## Data provided
******************************

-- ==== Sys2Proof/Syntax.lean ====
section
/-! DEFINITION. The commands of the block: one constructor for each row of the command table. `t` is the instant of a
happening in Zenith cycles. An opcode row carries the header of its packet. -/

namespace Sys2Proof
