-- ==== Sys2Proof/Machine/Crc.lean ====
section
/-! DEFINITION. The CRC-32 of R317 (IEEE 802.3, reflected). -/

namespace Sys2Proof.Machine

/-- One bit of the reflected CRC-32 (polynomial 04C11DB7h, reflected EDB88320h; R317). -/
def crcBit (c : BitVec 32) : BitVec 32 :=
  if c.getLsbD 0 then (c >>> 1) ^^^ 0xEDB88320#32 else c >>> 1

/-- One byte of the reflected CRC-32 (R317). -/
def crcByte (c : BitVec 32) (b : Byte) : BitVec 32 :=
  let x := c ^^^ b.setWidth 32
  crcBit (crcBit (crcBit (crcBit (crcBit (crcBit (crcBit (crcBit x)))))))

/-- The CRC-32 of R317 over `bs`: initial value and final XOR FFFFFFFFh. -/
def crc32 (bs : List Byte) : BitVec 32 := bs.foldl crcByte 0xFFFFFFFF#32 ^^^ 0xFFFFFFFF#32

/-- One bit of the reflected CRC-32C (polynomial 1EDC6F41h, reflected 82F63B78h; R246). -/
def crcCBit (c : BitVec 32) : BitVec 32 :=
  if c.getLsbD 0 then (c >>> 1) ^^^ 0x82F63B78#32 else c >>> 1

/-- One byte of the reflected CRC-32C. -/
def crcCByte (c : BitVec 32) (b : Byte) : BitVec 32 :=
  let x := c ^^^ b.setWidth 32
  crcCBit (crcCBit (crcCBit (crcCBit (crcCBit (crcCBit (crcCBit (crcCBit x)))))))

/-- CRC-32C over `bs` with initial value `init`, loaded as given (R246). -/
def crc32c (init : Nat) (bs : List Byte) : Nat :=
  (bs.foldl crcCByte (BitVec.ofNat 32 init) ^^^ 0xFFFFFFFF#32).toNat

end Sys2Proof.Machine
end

******************************

## Exercise description
Only the lines from the one with "CRC-32 (R317). -/" through the end of the data should be printed, each exactly as it appears.

## Exercise result
/-- One byte of the reflected CRC-32 (R317). -/
def crcByte (c : BitVec 32) (b : Byte) : BitVec 32 :=
  let x := c ^^^ b.setWidth 32
  crcBit (crcBit (crcBit (crcBit (crcBit (crcBit (crcBit (crcBit x)))))))

/-- The CRC-32 of R317 over `bs`: initial value and final XOR FFFFFFFFh. -/
def crc32 (bs : List Byte) : BitVec 32 := bs.foldl crcByte 0xFFFFFFFF#32 ^^^ 0xFFFFFFFF#32

/-- One bit of the reflected CRC-32C (polynomial 1EDC6F41h, reflected 82F63B78h; R246). -/
def crcCBit (c : BitVec 32) : BitVec 32 :=
  if c.getLsbD 0 then (c >>> 1) ^^^ 0x82F63B78#32 else c >>> 1

/-- One byte of the reflected CRC-32C. -/
def crcCByte (c : BitVec 32) (b : Byte) : BitVec 32 :=
  let x := c ^^^ b.setWidth 32
  crcCBit (crcCBit (crcCBit (crcCBit (crcCBit (crcCBit (crcCBit (crcCBit x)))))))

/-- CRC-32C over `bs` with initial value `init`, loaded as given (R246). -/
def crc32c (init : Nat) (bs : List Byte) : Nat :=
  (bs.foldl crcCByte (BitVec.ofNat 32 init) ^^^ 0xFFFFFFFF#32).toNat

end Sys2Proof.Machine
end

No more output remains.